As it turns out, I believe it was a successful presentation, which did include some spirited give and take. A number of the questions veered into the realm of Harbor development, specifically Fisherman’s Wharf. While I was willing to have some of the development discussion because there is undoubtedly a financial component to Harbor development, the true discussions on development will be presented in the next chapter of the Academy, scheduled for 6 p.m. on Thursday, April 4 at the Pacific Corinthian Yacht Club.
This session centered on the history of the Harbor and finances of the Harbor Department. The PowerPoint presentation is available by clicking on this link. View a video of the presentation here. A few of the more important points made during the presentation were:
- While discussing revenues, I pointed out that there was a perception that there was a “harbor tax” charged to the retail establishments in the Harbor. This is not the case. Consistent in the commercial retail industry, we charge rent for the operations in the Harbor. That rent is in the form of a percentage of gross revenue of the business, again consistent in the industry. Somehow, that rent has been construed as a harbor tax, which is not accurate – it is rent paid to the “owner” of the Harbor, in this case the County’s Harbor Department.
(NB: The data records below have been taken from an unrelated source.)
-- ==== Sys2Proof/Laws/Ops.lean ====
section
/-! SUPPORT. What each shared operation can do, said once: if it answers a next state, then one of these cases holds. -/
namespace Sys2Proof.Machine

/-! ### Registers -/

/-- Reading a register file after a write: the one written has the value, every other one is unchanged. -/
theorem Regs.get_set (r : Regs) (s t : Side) (m n : RegNum) (v : Word) :
    (r.set s m v).get t n = if s = t ∧ m = n then v else r.get t n := by
  cases s <;> cases t <;> simp [Regs.set, Regs.get, Regs.file, Vector.getElem_set, BitVec.toNat_inj]

@[simp] theorem Regs.get_set_same (r : Regs) (s : Side) (n : RegNum) (v : Word) : (r.set s n v).get s n = v := by
  simp [Regs.get_set]

/-- Reading a register of a state depends on its register files only. -/
theorem gpr_congr {s t : State} (h : s.regs = t.regs) (side : Side) (n : RegNum) : s.gpr side n = t.gpr side n := by
  simp [State.gpr, h]

/-! ### Sequencing -/

/-- A sequence answers a next state exactly when both parts do. -/
theorem andThen_eq_next {r : Result} {f : State → Result} {t : State} :
    andThen r f = .next t ↔ ∃ s, r = .next s ∧ f s = .next t := by
  cases r <;> simp [andThen]

@[simp] theorem andThen_next (s : State) (f : State → Result) : andThen (.next s) f = f s := rfl
@[simp] theorem andThen_fault (e : Fault) (f : State → Result) : andThen (.fault e) f = .fault e := rfl

theorem next_eq_next {s t : State} : (.next s : Result) = .next t ↔ t = s := by
  constructor <;> (intro h; cases h; rfl)

/-! ### The guard -/

/-- The guard lets exactly the well-formed instructions pass. -/
theorem illegality_eq_none_iff (v : Variant) (i : Instr) : illegality v i = none ↔ wf v i = true := by
  unfold illegality wf
  cases condExists v i <;> cases cstFits v i <;> cases dwordExists v i <;> cases dwordEven i <;>
    cases regsExist v i <;> cases pairsEven i <;> cases ctrlLegal v i <;> simp

/-- A well-formed instruction whose condition holds does what its body says. -/
theorem issue_of_ready {i : Instr} {s : State} {body : Result} (hw : wf s.params.variant i = true)
    (hc : condHolds s i.demand.cond = true) : issue i s body = body := by
  simp [issue, (illegality_eq_none_iff _ _).2 hw, hc]

/-- A well-formed instruction whose condition does not hold does nothing. -/
theorem issue_of_not_cond {i : Instr} {s : State} {body : Result} (hw : wf s.params.variant i = true)
    (hc : condHolds s i.demand.cond = false) : issue i s body = .next s := by
  simp [issue, (illegality_eq_none_iff _ _).2 hw, hc]

/-- What the guard can do: nothing, or the body. -/
theorem issue_eq_next {i : Instr} {s t : State} {body : Result} (h : issue i s body = .next t) :
    wf s.params.variant i = true ∧
      ((condHolds s i.demand.cond = false ∧ t = s) ∨ (condHolds s i.demand.cond = true ∧ body = .next t)) := by
  unfold issue at h
  split at h
  · cases h
  · rename_i hi
    refine ⟨(illegality_eq_none_iff _ _).1 hi, ?_⟩
    cases hc : condHolds s i.demand.cond <;> simp_all

/-! ### Effects put in flight -/

/-- A branch is put in flight when its target is a multiple of 4. -/
theorem branchTo_eq_next {s t : State} {a : Word} {k : BranchKind} :
    s.branchTo a k = .next t ↔ a.toNat % 4 = 0 ∧ t = s.pendBranch a k := by
  unfold State.branchTo; split <;> simp_all [next_eq_next, -Host.Outcome.next.injEq]

/-- A load of format LSR: the base update and one PM entry at the computed address. -/
theorem loadLsr_eq_next {s t : State} {o : MemForm} {z : Access} {g : Bool} :
    s.loadLsr o z g = .next t ↔ ∃ a u, s.lsrAddress o z = .ok (a, u) ∧ aligned z a = true ∧
      t = (s.putBase o.y o.base u).pendLoad a z g o.side o.data := by
  unfold State.loadLsr
  cases h : s.lsrAddress o z with
  | error f => simp
  | ok p =>
    obtain ⟨a, u⟩ := p
    cases ha : aligned z a <;> simp [ha, next_eq_next, -Host.Outcome.next.injEq]

/-- A store of format LSR: the base update and one PM entry at the computed address. -/
theorem storeLsr_eq_next {s t : State} {o : MemForm} {z : Access} :
    s.storeLsr o z = .next t ↔ ∃ a u, s.lsrAddress o z = .ok (a, u) ∧ aligned z a = true ∧
      t = (s.putBase o.y o.base u).pendStore a z (s.gpr o.side o.data) := by
  unfold State.storeLsr
  cases h : s.lsrAddress o z with
  | error f => simp
  | ok p =>
    obtain ⟨a, u⟩ := p
    cases ha : aligned z a <;> simp [ha, next_eq_next, -Host.Outcome.next.injEq]

/-- A load of format LS15. -/
theorem load15_eq_next {s t : State} {o : Mem15Form} {z : Access} {g : Bool} :
    s.load15 o z g = .next t ↔ aligned z (s.ls15Address o z) = true ∧
      t = s.pendLoad (s.ls15Address o z) z g o.side o.data := by
  unfold State.load15; split <;> simp_all [next_eq_next, -Host.Outcome.next.injEq]

/-- A store of format LS15. -/
theorem store15_eq_next {s t : State} {o : Mem15Form} {z : Access} :
    s.store15 o z = .next t ↔ aligned z (s.ls15Address o z) = true ∧
      t = s.pendStore (s.ls15Address o z) z (s.gpr o.side o.data) := by
  unfold State.store15; split <;> simp_all [next_eq_next, -Host.Outcome.next.injEq]

/-- Address arithmetic of the .D units. -/
theorem putAddress_eq_next {s t : State} {side : Side} {base dst : RegNum} {a : Word} {z : Access} {add : Bool} :
    s.putAddress side base dst a z add = .next t ↔
      ∃ v, s.address side base (a <<< z.scale) add = .ok v ∧ t = s.putWord side dst v 0 := by
  unfold State.putAddress
  cases s.address side base (a <<< z.scale) add <;> simp [next_eq_next, -Host.Outcome.next.injEq]

/-! ### The phases -/

/-- The loads that reach memory in this cycle. -/
def State.dueLoads (s : State) : List Load := s.flight.pmLoads.filter fun l => l.left == 0
/-- The stores that reach memory in this cycle. -/
def State.dueStores (s : State) : List Store := s.flight.pmStores.filter fun t => t.left == 0
/-- The writes that land in this cycle. -/
def State.dueWrites (s : State) : List Write := s.flight.pw.filter fun w => w.left == 0

/-- What the memory phase does when it answers a next state. -/
theorem memPhase_eq_next {s t : State} (h : memPhase s = .next t) :
    (∀ l ∈ s.dueLoads, s.accessible l.addr l.size = true) ∧ (∀ u ∈ s.dueStores, s.accessible u.addr u.size = true) ∧
    disjointStores s.dueStores = true ∧
    t = { s with
      mem := s.dueStores.foldl (performStore s.params.endian) s.mem
      flight := { s.flight with
        pw := s.flight.pw ++ s.dueLoads.flatMap (loadWrites s)
        pmLoads := (s.flight.pmLoads.filter fun l => l.left != 0).map fun l => { l with left := l.left - 1 }
        pmStores := (s.flight.pmStores.filter fun t => t.left != 0).map fun t => { t with left := t.left - 1 } } } := by
  unfold memPhase at h
  simp only at h
  split at h
  · cases h
  · rename_i h1
    split at h
    · cases h
    · rename_i h2
      simp only [Bool.or_eq_true, Bool.not_eq_true', not_or, Bool.not_eq_false] at h1 h2
      refine ⟨?_, ?_, h2, ?_⟩
      · simpa [State.dueLoads, imp_iff_not_or, or_assoc] using h1.1
      · simpa [State.dueStores, imp_iff_not_or, or_assoc] using h1.2
      · cases h; rfl

/-- The memory phase changes memory and what is in flight only. -/
theorem memPhase_frame {s t : State} (h : memPhase s = .next t) :
    t.params = s.params ∧ t.regs = s.regs ∧ t.ctrl = s.ctrl ∧ t.pc = s.pc ∧ t.pce1 = s.pce1 ∧ t.env = s.env := by
  obtain ⟨-, -, -, rfl⟩ := memPhase_eq_next h
  simp

/-- What landing does when it answers a next state: the due writes, applied in order. -/
theorem landWrites_eq_next {s t : State} (h : landWrites s = .next t) :
    distinct (s.dueWrites.map fun w => w.target.named) = true ∧
    t = { s.dueWrites.foldl applyWrite s with flight := { s.flight with
      pw := (s.flight.pw.filter fun w => w.left != 0).map fun w => { w with left := w.left - 1 } } } := by
  unfold landWrites at h
  simp only at h
  split at h
  · rename_i hd
    refine ⟨hd, ?_⟩
    cases h
    simp [State.dueWrites]
  · cases h

/-- What R155 step 5 does when it answers a next state. -/
theorem landPhase_eq_next {s t : State} {r : Word} (h : landPhase s r = .next t) :
    ∃ u, landWrites s = .next u ∧ t = raiseFlags (landSat u) r := by
  obtain ⟨u, hu, ht⟩ := andThen_eq_next.1 h
  exact ⟨u, hu, by cases ht; rfl⟩

/-- Landing leaves memory, pc, PCE1, the parameters and the environment alone. -/
theorem landPhase_frame {s t : State} {r : Word} (h : landPhase s r = .next t) :
    t.params = s.params ∧ t.pc = s.pc ∧ t.pce1 = s.pce1 ∧ t.mem = s.mem ∧ t.env = s.env ∧ t.flight.pb = s.flight.pb ∧
      t.flight.bshadow = s.flight.bshadow := by
  obtain ⟨u, hu, rfl⟩ := landPhase_eq_next h
  obtain ⟨-, rfl⟩ := landWrites_eq_next hu
  simp

/-- R155 step 6: no branch lands, or exactly one does. -/
theorem branchPhase_eq_next {s t : State} {next : Word} (h : branchPhase s next = .next t) :
    let rest := (s.flight.pb.filter fun b => b.left != 0).map fun b => { b with left := b.left - 1 }
    (s.flight.pb.filter (fun b => b.left == 0) = [] ∧ t = { s with pc := next, flight := { s.flight with pb := rest } }) ∨
    (∃ b, s.flight.pb.filter (fun b => b.left == 0) = [b] ∧
      t = { s with
        pc := b.target, ctrl := s.ctrl.afterBranch b.kind
        flight := { s.flight with pb := rest, nopcnt := 0, nopreq := 0 } }) := by
  unfold branchPhase at h
  simp only at h
  split at h
  · rename_i hb; cases h; exact .inl ⟨hb, rfl⟩
  · rename_i b hb; cases h; exact .inr ⟨b, hb, rfl⟩
  · cases h

/-- R155 steps 5 to 7 in three parts. -/
theorem endOfCycle_eq_next {r next : Word} {b : Bool} {s t : State} :
    endOfCycle r next b s = .next t ↔
      ∃ u v w, memPhase s = .next u ∧ landPhase u r = .next v ∧ branchPhase v next = .next w ∧ t = closeCycle b w := by
  constructor
  · intro h
    obtain ⟨u, hu, h⟩ := andThen_eq_next.1 h
    obtain ⟨v, hv, h⟩ := andThen_eq_next.1 h
    obtain ⟨w, hw, h⟩ := andThen_eq_next.1 h
    exact ⟨u, v, w, hu, hv, hw, by cases h; rfl⟩
  · rintro ⟨u, v, w, hu, hv, hw, rfl⟩
    simp [endOfCycle, hu, hv, hw]

/-- E1 of a packet, one instruction after another. -/
theorem execAll_cons_eq_next {i : Instr} {is : List Instr} {s t : State} :
    execAll (i :: is) s = .next t ↔ ∃ u, exec i s = .next u ∧ execAll is u = .next t := by
  simp only [execAll, andThen_eq_next]

/-- A property that E1 of every instruction keeps is kept by E1 of a packet. -/
theorem execAll_keeps {P : State → Prop} (hP : ∀ i s t, P s → exec i s = .next t → P t) :
    ∀ (is : List Instr) {s t : State}, P s → execAll is s = .next t → P t
  | [], s, t, h, he => by cases he; exact h
  | i :: is, s, t, h, he => by
    obtain ⟨u, hu, ht⟩ := execAll_cons_eq_next.1 he
    exact execAll_keeps hP is (hP i s u h hu) ht

/-- Item 6 of R162: it stops no packet exactly when every two instructions whose writes meet both have a true condition. -/
theorem sharedWritesOk_iff {s : State} {ds : List Demand} :
    sharedWritesOk s ds = true ↔
      ds.Pairwise fun d e => writesMeet d e = true → condHolds s d.cond = true ∧ condHolds s e.cond = true := by
  induction ds with
  | nil => simp [sharedWritesOk]
  | cons d ds ih => simp [sharedWritesOk, ih, imp_iff_not_or]

/-- The check of a packet is that of the constraints of R162. -/
theorem packetOk_iff {s : State} {ep : List Instr} :
    packetOk s ep = true ↔ resourcesOk ep = true ∧ sharedWritesOk s (ep.map Instr.demand) = true := by
  simp [packetOk]

/-- R155 steps 3 to 7. -/
theorem runPacket_eq_next {r : Word} {ep : List Instr} {s t : State} (h : runPacket r ep s = .next t) :
    packetOk s ep = true ∧ ∃ u, execAll ep { s with pce1 := fetchPacket s.pc } = .next u ∧
      endOfCycle r (s.pc + BitVec.ofNat 32 (4 * ep.length)) (ep.any fun i => i.demand.branch) u = .next t := by
  unfold runPacket at h
  split at h
  · rename_i hr; exact ⟨hr, andThen_eq_next.1 h⟩
  · cases h

/-- The three kinds of cycle in which no interrupt is taken. -/
theorem executeCycle_eq_next {r : Word} {s t : State} (h : executeCycle r s = .next t) :
    (s.flight.idle = true ∧ endOfCycle r s.pc false s = .next t) ∨
    (s.flight.idle = false ∧ s.flight.nopcnt ≠ 0 ∧
      endOfCycle r s.pc false { s with flight := { s.flight with nopcnt := s.flight.nopcnt - 1 } } = .next t) ∨
    (s.flight.idle = false ∧ s.flight.nopcnt = 0 ∧ ∃ ep, fetch s = .ok ep ∧ runPacket r ep s = .next t) := by
  unfold executeCycle at h
  split at h
  · rename_i hi; exact .inl ⟨hi, h⟩
  · rename_i hi
    simp only [Bool.not_eq_true] at hi
    split at h
    · rename_i hn; exact .inr (.inl ⟨hi, hn, h⟩)
    · rename_i hn
      refine .inr (.inr ⟨hi, by simpa using hn, ?_⟩)
      split at h
      · cases h
      · rename_i ep he; exact ⟨ep, he, h⟩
- The Harbor Department currently has $9 million of available reserves to fund public capital needs in the Harbor. Unfortunately, the list of capital projects currently totals an estimated $23 million.
- I presented a seven-year P&L, which included the expenditure of about $19 million for capital projects, $8 million of which would be in debt.
- I illustrated the impact of the $500,000 in “newly-absorbed” annual expenses we are incurring because the City of Oxnard ceased maintaining the public areas of the Harbor in July 2018. These expenses wipe out our annual operating surplus and force us to tap into our limited reserves to fund the maintenance expenses, further limiting our ability to fund capital projects.
In addition to the presentation about Harbor Development on April 4, future topics for the Academy include the Boating Center, Harbor Patrol and Maintenance, and Harbor Promotion and Marketing. Please join us and likely learn more about the Harbor Department.
Planning and Development in the Harbor
Every time I write about Harbor development, I need to mention the length of time it takes to develop on a waterfront, between the entitlement process, managing the developers, and certain roadblocks by opposition. This is true anywhere in the State.
That said, we are continuing to move forward on planned projects in the Harbor. We plan to take the lease for the Whale’s Tail/Fresca’s project to the Board of Supervisors in April, and we should see some construction activity to that long dormant restaurant shortly after that.
The three projects on the Peninsula, the Hyatt House Hotel/Restaurant, the Peninsula Yacht Anchorage Marina and the County revetment project are all finishing the permitting process. We are still negotiating shared area expense issues and schedule coordination between all parties, and anticipate seeing the construction on Peninsula Road begin in the next few months.
The Fisherman’s Wharf proposed project is again moving forward through the process. In January 2018, the County submitted an application to the City of Oxnard for a Local Coastal Plan Amendment. Over the ensuing many months, there was debate regarding the next steps of the process. Late last year, we met with the City to determine how to get the process moving again, and we were provided with a list of reports and deposits needed. Last week, we received the last report requested, and will provide all of the required information and deposits to the City early this week. The next part of the process will be the City’s, and we will see where it goes from here, and hope that we will get some much-needed re-development on that parcel sooner rather than later.
As always, live every day to the fullest.
Mark Sandoval, Harbor Director
Ventura County Harbor Department
Editor's Note: this message was published March 4, 2019.